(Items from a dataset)
-- ==== Sys2Proof/Laws/Unpacker.lean ====
section
/-! SUPPORT. `bit_unpacker` (42_bit_unpacker.md): its loop in closed form, and whole frames. -/

namespace Sys2Proof.Machine

open Sys2Proof

/-- The unit after emitting some bits. -/
def upAfter (bits : List Bit) (u : UpUnit) : UpUnit :=
  { u with
    nOut := u.nOut + BitVec.ofNat 16 bits.length
    dp := u.dp.after bits.length
    outq := u.outq ++ bitBeats u.dp.cols.toNat u.dp.col.toNat bits }

theorem upEmitBit_after {u : UpUnit} (h : u.dp.col.toNat < u.dp.cols.toNat) (bits : List Bit) (b : Bit) :
    upEmitBit b (upAfter bits u) = upAfter (bits ++ [b]) u := by
  simp only [upEmitBit, upAfter, UnitState.emitData, UnitState.emit, ShapeRegs.eol_after h, ShapeRegs.advance_after h,
    bitBeats_snoc, List.length_append, List.length_cons, List.length_nil, BitVec.ofNat_add, List.append_assoc, BitVec.add_assoc]
  rfl

theorem upAfter_nil {u : UpUnit} (h : u.dp.col.toNat < u.dp.cols.toNat) : upAfter [] u = u := by
  simp [upAfter, ShapeRegs.after_zero h, bitBeats]

/-- R131: the loop takes as many of the listed bits as the frame still wants. -/
theorem upLoop {u : UpUnit} (h : u.dp.col.toNat < u.dp.cols.toNat) (ht : u.dp.total.toNat < 2 ^ 16) (byte : Byte) (ks : List Nat)
    (hks : ∀ k ∈ ks, k ≤ 7) (bits : List Bit) (hb : u.nOut.toNat + bits.length ≤ u.dp.total.toNat) :
    Act.forEach (upBitTurn byte) ks (upAfter bits u) =
      .ok (upAfter (bits ++ (ks.take (u.dp.total.toNat - u.nOut.toNat - bits.length)).map fun k => byte.getLsbD k) u) := by
  have hn : ∀ bits : List Bit, u.nOut.toNat + bits.length ≤ u.dp.total.toNat →
      (upAfter bits u).nOut.toNat = u.nOut.toNat + bits.length := fun bits hb => by
    simp only [upAfter, BitVec.toNat_add, BitVec.toNat_ofNat]; omega
  induction ks generalizing bits with
  | nil => simp [Act.forEach]
  | cons k ks ih =>
    have hk : k ≤ 7 := hks k (by simp)
    by_cases hlt : u.nOut.toNat + bits.length < u.dp.total.toNat
    · have hturn : upBitTurn byte k (upAfter bits u) = .ok (upAfter (bits ++ [byte.getLsbD k]) u) := by
        rw [upBitTurn, hn bits hb, if_pos (by exact hlt), getBit_ok hk]
        exact congrArg Act.ok (upEmitBit_after h bits _)
      have hnext := ih (fun k hk => hks k (by simp [hk])) (bits ++ [byte.getLsbD k]) (by simp; omega)
      simp only [Act.forEach, hturn, Act.ok_andThen, hnext]
      have : u.dp.total.toNat - u.nOut.toNat - bits.length =
          (u.dp.total.toNat - u.nOut.toNat - (bits ++ [byte.getLsbD k]).length) + 1 := by simp; omega
      rw [this, List.take_succ_cons]
      simp
    · have hturn : upBitTurn byte k (upAfter bits u) = .ok (upAfter bits u) := by
        rw [upBitTurn, hn bits hb, if_neg (by exact hlt)]
      have h0 : u.dp.total.toNat - u.nOut.toNat - bits.length = 0 := by omega
      have hnext := ih (fun k hk => hks k (by simp [hk])) bits hb
      simp only [Act.forEach, hturn, Act.ok_andThen, hnext, h0, List.take_zero]

/-- R131 in closed form. -/
theorem upDataAct_emits {u : UpUnit} (h : u.dp.col.toNat < u.dp.cols.toNat) (ht : u.dp.total.toNat < 2 ^ 16)
    (hlt : u.nOut.toNat < u.dp.total.toNat) (byte : Byte) :
    upDataAct byte u = .ok { upAfter ((List.range (min 8 (u.dp.total.toNat - u.nOut.toNat))).map fun k => byte.getLsbD k) u with
      nIn := u.nIn + 1 } := by
  have := upLoop h ht byte [0, 1, 2, 3, 4, 5, 6, 7] (by decide) [] (by simp; omega)
  rw [upAfter_nil h] at this
  have htake : [0, 1, 2, 3, 4, 5, 6, 7].take (u.dp.total.toNat - u.nOut.toNat) = List.range (min 8 (u.dp.total.toNat - u.nOut.toNat)) := by
    have : [0, 1, 2, 3, 4, 5, 6, 7] = List.range 8 := rfl
    rw [this, List.take_range, Nat.min_comm]
  simp only [List.length_nil, Nat.sub_zero, List.nil_append, htake] at this
  rw [upDataAct, if_neg (by omega), this]
  rfl

theorem upDataAct_excess {u : UpUnit} (h : u.nOut.toNat = u.dp.total.toNat) (byte : Byte) :
    upDataAct byte u = u.fail .protocolViolation := by simp [upDataAct, h]

theorem upStartAct_blind (c : Config) (a : Dim × Dim) : Blind (upStartAct c a) := fun q u =>
  checkShape_blind c a.1 a.2 q { u with dp := ShapeRegs.ofShape a.1 a.2 }

theorem upBitTurn_blind (byte : Byte) (k : Nat) : Blind (upBitTurn byte k) := by
  refine .ite (p := fun u : UpUnit => u.nOut.toNat < u.dp.total.toNat) (fun _ _ => Iff.rfl) ?_ (fun _ _ => rfl)
  intro q u
  cases getBit byte k with
  | error e => exact prepend_fail q u _
  | ok b => simp [upEmitBit, UnitState.prepend, UnitState.emitData, UnitState.emit]

theorem upDataAct_blind (byte : Byte) : Blind (upDataAct byte) := by
  refine .ite (p := fun u : UpUnit => u.nOut.toNat = u.dp.total.toNat) (fun _ _ => Iff.rfl) (.fail _) ?_
  exact (Blind.forEach (upBitTurn_blind byte) _).andThen fun _ _ => rfl

theorem upEndAct_blind : Blind upEndAct :=
  .ite (p := fun u : UpUnit => u.nOut.toNat < u.dp.total.toNat) (fun _ _ => Iff.rfl) (.fail _) (fun _ _ => rfl)

/-- R68 for the unpacker. -/
theorem upAccept_prepend (c : Config) (op : UpOp) (q : List (Beat BitOut)) (u : UpUnit) :
    upAccept c op (u.prepend q) = (upAccept c op u).prepend q :=
  accept_prepend q u (upStartAct_blind c) upDataAct_blind upEndAct_blind op

/-- The unpacker in the middle of a legal frame of `rows*cols` bits, after the bytes `P` (R31). -/
def upMid (q : List (Beat BitOut)) (rows cols : Dim) (P : List Byte) : UpUnit :=
  let m := min (8 * P.length) (rows.toNat * cols.toNat)
  ⟨.run, .noError, BitVec.ofNat 16 P.length, BitVec.ofNat 16 m,
    ⟨rows, cols, BitVec.ofNat 32 (rows.toNat * cols.toNat), BitVec.ofNat 16 (m % cols.toNat)⟩,
    q ++ bitBeats cols.toNat 0 (unpack P m)⟩

theorem unpack_length (P : List Byte) (T : Nat) : (unpack P T).length = T := by simp [unpack]

theorem unpack_snoc {P : List Byte} (b : Byte) {m : Nat} (hm : m ≤ 8) :
    unpack (P ++ [b]) (8 * P.length + m) = unpack P (8 * P.length) ++ (List.range m).map fun k => b.getLsbD k := by
  unfold unpack
  rw [List.range_add, List.map_append, List.map_map]
  congr 1
  · refine List.map_congr_left fun i hi => ?_
    have := List.mem_range.mp hi
    rw [List.getD_append _ _ _ _ (by omega)]
  · refine List.map_congr_left fun k hk => ?_
    have := List.mem_range.mp hk
    have h1 : (8 * P.length + k) / 8 = P.length := by omega
    have h2 : (8 * P.length + k) % 8 = k := by omega
    simp only [Function.comp, h1, h2]
    rw [List.getD_append_right _ _ _ _ (Nat.le_refl _)]
    simp

/-- Bits past the ones read do not matter. -/
theorem unpack_append {P : List Byte} {T : Nat} (h : T ≤ 8 * P.length) (Q : List Byte) : unpack (P ++ Q) T = unpack P T := by
  unfold unpack
  refine List.map_congr_left fun i hi => ?_
  have := List.mem_range.mp hi
  rw [List.getD_append _ _ _ _ (by omega)]

section
variable {c : Config} {rows cols : Dim} (q : List (Beat BitOut)) (P : List Byte)

theorem upMid_total : (upMid q rows cols P).dp.total.toNat = rows.toNat * cols.toNat := shape_total_exact rows cols

theorem upMid_nOut (h : rows.toNat * cols.toNat ≤ c.cap) :
    (upMid q rows cols P).nOut.toNat = min (8 * P.length) (rows.toNat * cols.toNat) := by
  have := c.cap_le
  simp only [upMid, BitVec.toNat_ofNat]; omega

theorem upMid_col (h2 : 1 ≤ cols.toNat) :
    (upMid q rows cols P).dp.col.toNat = min (8 * P.length) (rows.toNat * cols.toNat) % cols.toNat := by
  have h := Nat.mod_lt (min (8 * P.length) (rows.toNat * cols.toNat)) (show 0 < cols.toNat by omega)
  have := cols.isLt
  simp only [upMid, BitVec.toNat_ofNat]
  exact Nat.mod_eq_of_lt (by omega)

/-- R130, R131: a byte the frame still wants. -/
theorem upAccept_mid (h2 : 1 ≤ cols.toNat) (h : rows.toNat * cols.toNat ≤ c.cap)
    (hlt : 8 * P.length < rows.toNat * cols.toNat) (b : Byte) :
    upAccept c (.data b) (upMid q rows cols P) = upMid q rows cols (P ++ [b]) := by
  have hcap := c.cap_le
  have hm : min (8 * P.length) (rows.toNat * cols.toNat) = 8 * P.length := by omega
  have hcol := upMid_col (rows := rows) (cols := cols) q P h2
  have hcols : (upMid q rows cols P).dp.cols = cols := rfl
  have hc : (upMid q rows cols P).dp.col.toNat < (upMid q rows cols P).dp.cols.toNat := by
    rw [hcol, hcols]; exact Nat.mod_lt _ (by omega)
  have hn := upMid_nOut (c := c) q P h
  have ht := upMid_total (rows := rows) (cols := cols) q P
  have hrun : (upMid q rows cols P).mode = .run := rfl
  rw [upAccept, accept_run_data hrun, upDataAct_emits hc (by omega) (by omega), Act.state_ok]
  rw [hn, ht, hm]
  generalize hk : min 8 (rows.toNat * cols.toNat - 8 * P.length) = k
  have hm' : min (8 * (P ++ [b]).length) (rows.toNat * cols.toNat) = 8 * P.length + k := by simp; omega
  have hk8 : k ≤ 8 := by omega
  have hq : q ++ bitBeats cols.toNat 0 (unpack (P ++ [b]) (8 * P.length + k)) =
      (upMid q rows cols P).outq ++ bitBeats cols.toNat (upMid q rows cols P).dp.col.toNat ((List.range k).map fun k => b.getLsbD k) := by
    rw [unpack_snoc b hk8, bitBeats_append, unpack_length, hcol, hm]
    simp [upMid, hm]
  have hd : (upMid q rows cols P).dp.after k =
      ⟨rows, cols, BitVec.ofNat 32 (rows.toNat * cols.toNat), BitVec.ofNat 16 ((8 * P.length + k) % cols.toNat)⟩ := by
    unfold ShapeRegs.after
    rw [hcol, hm, hcols, Nat.mod_add_mod]
    rfl
  have hO : (upMid q rows cols P).nOut + BitVec.ofNat 16 k = BitVec.ofNat 16 (8 * P.length + k) := by
    show BitVec.ofNat 16 (min (8 * P.length) (rows.toNat * cols.toNat)) + _ = _
    rw [hm, BitVec.ofNat_add]
  have hR : upMid q rows cols (P ++ [b]) = ⟨.run, .noError, BitVec.ofNat 16 (P.length + 1), BitVec.ofNat 16 (8 * P.length + k),
      ⟨rows, cols, BitVec.ofNat 32 (rows.toNat * cols.toNat), BitVec.ofNat 16 ((8 * P.length + k) % cols.toNat)⟩,
      q ++ bitBeats cols.toNat 0 (unpack (P ++ [b]) (8 * P.length + k))⟩ := by
    unfold upMid
    simp only [hm']
    simp
  rw [hR, hq]
  simp only [upAfter, List.length_map, List.length_range, hd, hO, hcols]
  simp [upMid, BitVec.ofNat_add]

theorem upRun_append (c : Config) (a b : List UpOp) (u : UpUnit) : upRun c (a ++ b) u = upRun c b (upRun c a u) :=
  List.foldl_append ..

/-- R130: START of a legal shape. -/
theorem upAccept_start (u : UpUnit) (hu : u.mode = .idle) (h1 : 1 ≤ rows.toNat) (h2 : 1 ≤ cols.toNat)
    (h : rows.toNat * cols.toNat ≤ c.cap) : upAccept c (.start (rows, cols)) u = upMid u.outq rows cols [] := by
  rw [upAccept, accept_idle_start hu, upStartAct, checkShape_ok h1 h2 h]
  simp [upMid, UnitState.openFrame, ShapeRegs.ofShape, unpack, bitBeats]

/-- The bytes of a frame, all of them wanted. -/
theorem upRun_bytes (h2 : 1 ≤ cols.toNat) (h : rows.toNat * cols.toNat ≤ c.cap) (hlt : 8 * P.length < rows.toNat * cols.toNat + 8) :
    upRun c (P.map .data) (upMid q rows cols []) = upMid q rows cols P := by
  induction P using List.reverseRecOn with
  | nil => rfl
  | append_singleton P b ih =>
    have hl : 8 * P.length < rows.toNat * cols.toNat := by simp at hlt; omega
    rw [List.map_append, upRun_append, ih (by omega)]
    exact upAccept_mid q P h2 h hl b

/-- R218: in mode ERR data changes nothing. -/
theorem upRun_err_data {u : UpUnit} (hu : u.mode = .err) : upRun c (P.map .data) u = u := by
  induction P with
  | nil => rfl
  | cons e P ih =>
    show upRun c (P.map .data) (upAccept c (.data e) u) = u
    rw [upAccept, accept_err_of_ne_close hu (by simp), ih]

/-- R132: END of a frame. -/
theorem upAccept_mid_close (h : rows.toNat * cols.toNat ≤ c.cap) :
    upAccept c .close (upMid q rows cols P) =
      { upMid q rows cols P with
        mode := .idle
        err := if 8 * P.length < rows.toNat * cols.toNat then .protocolViolation else .noError
        outq := (upMid q rows cols P).outq ++
          [.done (if 8 * P.length < rows.toNat * cols.toNat then .protocolViolation else .noError) (upMid q rows cols P).nOut] } := by
  have hrun : (upMid q rows cols P).mode = .run := rfl
  rw [upAccept, accept_run_close hrun, upEndAct, upMid_total, upMid_nOut q P h]
  by_cases hlt : 8 * P.length < rows.toNat * cols.toNat
  · rw [if_pos (by omega)]
    simp only [if_pos hlt]
    rfl
  · rw [if_neg (by omega)]
    simp only [if_neg hlt]
    rfl

/-- R136: the unit after a frame of legal shape, whatever its length: the wanted bytes count, and an excess or
a lack of bytes is a ProtocolViolation. -/
theorem upRun_frame (u : UpUnit) (hu : u.mode = .idle) (h1 : 1 ≤ rows.toNat) (h2 : 1 ≤ cols.toNat)
    (h : rows.toNat * cols.toNat ≤ c.cap) :
    upRun c (upFrame rows cols P) u =
      let W := P.take (ceil8 (rows.toNat * cols.toNat))
      let e : ErrCode := if P.length = ceil8 (rows.toNat * cols.toNat) then .noError else .protocolViolation
      { upMid u.outq rows cols W with
        mode := .idle, err := e, outq := (upMid u.outq rows cols W).outq ++ [.done e (upMid u.outq rows cols W).nOut] } := by
  have hfr : upFrame rows cols P = [.start (rows, cols)] ++ (P.map .data ++ [.close]) := by simp [upFrame]
  have hs : upRun c [.start (rows, cols)] u = upMid u.outq rows cols [] := upAccept_start u hu h1 h2 h
  rw [hfr, upRun_append, hs, upRun_append]
  have hT : 1 ≤ rows.toNat * cols.toNat := Nat.mul_pos h1 h2
  have hc8 : ceil8 (rows.toNat * cols.toNat) = (rows.toNat * cols.toNat + 7) / 8 := rfl
  by_cases hle : P.length ≤ ceil8 (rows.toNat * cols.toNat)
  · have hW : P.take (ceil8 (rows.toNat * cols.toNat)) = P := List.take_of_length_le hle
    rw [upRun_bytes u.outq P h2 h (by omega), hW]
    have : (P.length = ceil8 (rows.toNat * cols.toNat)) ↔ ¬ 8 * P.length < rows.toNat * cols.toNat := by omega
    show upAccept c .close (upMid u.outq rows cols P) = _
    rw [upAccept_mid_close u.outq P h]
    by_cases hlt : 8 * P.length < rows.toNat * cols.toNat
    · simp only [if_pos hlt, if_neg (show ¬ P.length = ceil8 (rows.toNat * cols.toNat) by omega)]
    · simp only [if_neg hlt, if_pos (this.mpr hlt)]
  · generalize hWdef : P.take (ceil8 (rows.toNat * cols.toNat)) = W
    have hWl : W.length = ceil8 (rows.toNat * cols.toNat) := by rw [← hWdef]; simp; omega
    obtain ⟨x, X, hX⟩ : ∃ x X, P = W ++ x :: X := by
      have hd : P.drop (ceil8 (rows.toNat * cols.toNat)) ≠ [] := by
        intro hnil; have := congrArg List.length hnil; simp at this; omega
      obtain ⟨x, X, hx⟩ := List.exists_cons_of_ne_nil hd
      exact ⟨x, X, by rw [← hWdef, ← hx, List.take_append_drop]⟩
    have hPm : P.map Op.data = W.map Op.data ++ ([(Op.data x : UpOp)] ++ X.map Op.data) := by rw [hX]; simp
    rw [hPm, upRun_append, upRun_bytes u.outq W h2 h (by omega), upRun_append]
    have hrun : (upMid u.outq rows cols W).mode = .run := rfl
    have hx : upRun c [.data x] (upMid u.outq rows cols W) = (upMid u.outq rows cols W).raise .protocolViolation := by
      show upAccept c (.data x) (upMid u.outq rows cols W) = _
      rw [upAccept, accept_run_data hrun, upDataAct_excess]
      · rfl
      · rw [upMid_nOut (c := c) u.outq W h, upMid_total]; omega
    rw [hx, upRun_err_data _ (by simp)]
    show upAccept c .close ((upMid u.outq rows cols W).raise .protocolViolation) = _
    rw [upAccept, accept_err_close (by simp), UnitState.raise_of_ne (by simp [hrun])]
    simp only [if_neg (show ¬ P.length = ceil8 (rows.toNat * cols.toNat) by omega)]
    rfl

end

end Sys2Proof.Machine
end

§ Exercise details: Restate the data word for word. Begin at its first line, end at the line that contains "BitVec.ofNat_add, List.append_assoc, BitVec.add_assoc]", and include both.

§ Output of the exercise:
-- ==== Sys2Proof/Laws/Unpacker.lean ====
section
/-! SUPPORT. `bit_unpacker` (42_bit_unpacker.md): its loop in closed form, and whole frames. -/

namespace Sys2Proof.Machine

open Sys2Proof

/-- The unit after emitting some bits. -/
def upAfter (bits : List Bit) (u : UpUnit) : UpUnit :=
  { u with
    nOut := u.nOut + BitVec.ofNat 16 bits.length
    dp := u.dp.after bits.length
    outq := u.outq ++ bitBeats u.dp.cols.toNat u.dp.col.toNat bits }

theorem upEmitBit_after {u : UpUnit} (h : u.dp.col.toNat < u.dp.cols.toNat) (bits : List Bit) (b : Bit) :
    upEmitBit b (upAfter bits u) = upAfter (bits ++ [b]) u := by
  simp only [upEmitBit, upAfter, UnitState.emitData, UnitState.emit, ShapeRegs.eol_after h, ShapeRegs.advance_after h,
    bitBeats_snoc, List.length_append, List.length_cons, List.length_nil, BitVec.ofNat_add, List.append_assoc, BitVec.add_assoc]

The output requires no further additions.